- Born: Yakubu Gyang Pam 23 November 1933 Jos, Colonial Nigeria
- Died: 15 January 1966 (aged 32) Lagos, Nigeria
- Burial place: Lagos
- Alma mater: Barewa College, Zaria Royal Military Academy Sandhurst Joint Services Staff College
- Military career
- Allegiance: British Empire (1957–1960); Nigeria (1960–1966);
- Branch: Royal West African Frontier Force Nigerian Army
- Service years: 1957–1966
- Rank: Lieutenant-Colonel

= James Pam =

Nigerian military officer (1933–1966)

Lt. Col. James Yakubu Gyang Pam, MFR (23 November 1933 – 15 January 1966) was the Nigerian Army's Adjutant General who was assassinated during the 1966 Nigerian coup d'état. He was the first Nigerian artillery officer and the first military officer from the Middle Belt to be commissioned.

==Early life and education==
Pam was born to Pam Sagok and Chundung Tsok of Du district, Jos in the old Plateau Province, now Plateau State. Pam received his foundational education at Central School in Pankshin and St. Paul's Primary School in Jos. He attended Barewa College, Zaria, where he earned an "exemption from the London Matriculation," an honor for outstanding students at the time.

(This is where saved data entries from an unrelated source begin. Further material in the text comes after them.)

-- ==== Sys2Proof/Machine/Gatehouse.lean ====
section
/-! DEFINITION. Gatehouse: predicted energy, windows and budgets, verdicts, static beam, missing measurements, stored
energy, EMIT_EN (Emission energy governor, R200 to R221). -/
namespace Sys2Proof.Machine

/-- Causes of an inhibit (GTH.INHIBIT_LAST.CAUSE). -/
abbrev causeSeg : Nat := 0
abbrev causeGrp : Nat := 1
abbrev causeMissing : Nat := 2
abbrev causeLate : Nat := 3
abbrev causeEmit : Nat := 4
abbrev causeDump : Nat := 5
abbrev causeState : Nat := 6

/-- Predicted energy of one pulse in 0.1 nJ, from sink code and pulse width in 0.1 ns (R202): formed exactly, rounded up
once. -/
def Dev.energy (d : Dev) (seg code pwTenths : Nat) : Nat :=
  let se := d.fld 0x85 (GTH_EFF_SE.plus (4 * seg))
  let ith := d.fld 0x85 (GTH_EFF_ITH.plus (4 * seg))
  let m := d.fld 0x85 GTH_PRED_MARGIN
  let tail := d.fld 0x85 GTH_PRED_TAIL
  ceilDiv (se * (100 * code - 255 * ith) * (pwTenths + tail) * (256 + m)) 65280000000

/-- Bucket length of window w in LSB (Table 09-2). -/
def bucketLen (w : Nat) : Nat :=
  if w == 1 then 250000 else if w == 2 then 25000000 else if w == 3 then 1250000000 else 50000000000

/-- Key of a segment's or group's debits in window w. -/
def segKey (w seg : Nat) : Nat := 80 * w + seg
def grpKey (w seg : Nat) : Nat := 80 * w + 64 + seg / 4

/-- The accumulation A_w at device time `f` (R205): the bucket of `f` and the 16 before it; 0 for the single-shot window. -/
def Gth.accum (g : Gth) (w key f : Nat) : Nat :=
  if w == 0 then 0
  else
    let b := f / bucketLen w
    min (2 ^ 32 - 1) (((SMap.get [] g.debits key).filter (fun e => e.1 ≤ b && b ≤ e.1 + 16)).foldl (fun a e => a + e.2) 0)

/-- Add energy to bucket b; buckets that can no longer count are dropped: those before the 16 complete ones before the current bucket `c`. -/
def addDebit (bs : List (Nat × Nat)) (c b e : Nat) : List (Nat × Nat) :=
  let kept := bs.filter (fun x => c ≤ x.1 + 16)
  if kept.any (fun x => x.1 == b) then kept.map (fun x => if x.1 == b then (b, x.2 + e) else x) else (b, e) :: kept

/-- Take energy out of the bucket of `f` and put another amount in (R204). -/
def swapDebit (bs : List (Nat × Nat)) (b e e' : Nat) : List (Nat × Nat) :=
  bs.map (fun x => if x.1 == b then (b, x.2 - e + e') else x)

/-- Debit a grant, made at device time `now`, to the four windows of its segment and group at its fire time `f` (R207). -/
def Gth.debit (g : Gth) (seg now f e : Nat) : Gth :=
  { g with debits := [1, 2, 3, 4].foldl (fun m w =>
      let b := f / bucketLen w
      let c := now / bucketLen w
      let m := SMap.put [] m (segKey w seg) (addDebit (SMap.get [] m (segKey w seg)) c b e)
      SMap.put [] m (grpKey w seg) (addDebit (SMap.get [] m (grpKey w seg)) c b e)) g.debits }

/-- Replace a debit after an OVER verdict (R204). -/
def Gth.redebit (g : Gth) (seg f e e' : Nat) : Gth :=
  { g with debits := [1, 2, 3, 4].foldl (fun m w =>
      let b := f / bucketLen w
      let m := SMap.put [] m (segKey w seg) (swapDebit (SMap.get [] m (segKey w seg)) b e e')
      SMap.put [] m (grpKey w seg) (swapDebit (SMap.get [] m (grpKey w seg)) b e e')) g.debits }

/-- The static-beam table is in force (R212). -/
def Dev.isStatic (d : Dev) : Bool := d.on 0x85 GTH_STATUS_STATIC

He went to Sudan Interior Mission School (SUM) and later enlisted into the Nigerian Regiment of the Royal West African Frontier Force (RWAFF).

==Military career==
Pam attended the Regular Officers' Special School in Teshie, Ghana. Later, he trained at Cadet School Eaton Hall in England. He also attended the Royal Military Academy Sandhurst in England, where he completed his officers' training, receiving the Queen's Commission as a 2nd Lieutenant in 1955. Upon commissioning, he became the first Nigerian Artillery Officer and the first Military Officer from the Middle Belt to receive a commission and held various positions within the West African Frontier Force (WAFF), serving as aide-de-camp to the Governor-General of Northern Nigeria, Mr. Sharwood-Smith. He latter attended the Joint Services Staff College (JSSC) in Camberley, England. On return, he was appointed the first African to command the 3rd Battalion Nigerian Army in Kaduna, and eventually held position of Adjutant-General of the Nigerian Army until his assassination. He was engaged in various peacekeeping efforts in various regions including operations in the Southern Cameroons, the United Nations Peacekeeping Force in the Congo, and interventions during the Tiv riots and the suppression of mutiny in Tanganyika (now Tanzania) which earned him recognition from President Julius Nyerere, who honored him with a lion skin and shield.

==Death==
Pam was killed in the early hours of 15 January 1966, during the events of the military coup. At about 2:10 am, Pam, along with his wife Elizabeth and their family, woke to the alarming sight of armed soldiers converging towards their residence at 8, Ikoyi Crescent, Ikoyi, Lagos. The soldiers led by Major Humphrey Chukwuka, a close confidant and his deputy came face-to-face with Pam. Chukwuka, informed Pam of their intent to take him away. Elizabeth pleaded with Chukwuka to spare her husband's life. Chukwuka reassured Elizabeth that they would not harm him, promising to bring Pam back safely. Aware of the danger, Pam shared a poignant moment with his daughter, Kaneng, and then turned to his wife, uttering his final words in Hausa, entrusting her with their children's care. He was later executed after being permitted to offer his final prayers.

==Family==
Pam was married to Elizabeth Pam, who was born to a Ghanaian Christian father and a Fulani Muslim mother and together they had six children - two girls and four boys. They include, Justice Jummai H. Sankey, Justice of the Court of Appeal in Gombe; Mrs. Kaneng Daze, proprietress, NNPC Mega station in Jos; Yusufu J. Pam Esq., former Attorney-General of Plateau State; Dr. Ishaku C. Pam, Fellow of the Royal College of Physicians and Royal Society of Medicine as well as a Clinical Director in the British National Health Service at Noble's Hospital in the Isle of Man, U.K.; Ishaya C. Pam, Professor of Obstetrics & Gynaecology, and former Chief Medical Director of Jos University Teaching Hospital; Ibrahim K. Pam Esq., Green Climate fund, South Korea. His wife Elizabeth died on 10 May 2011.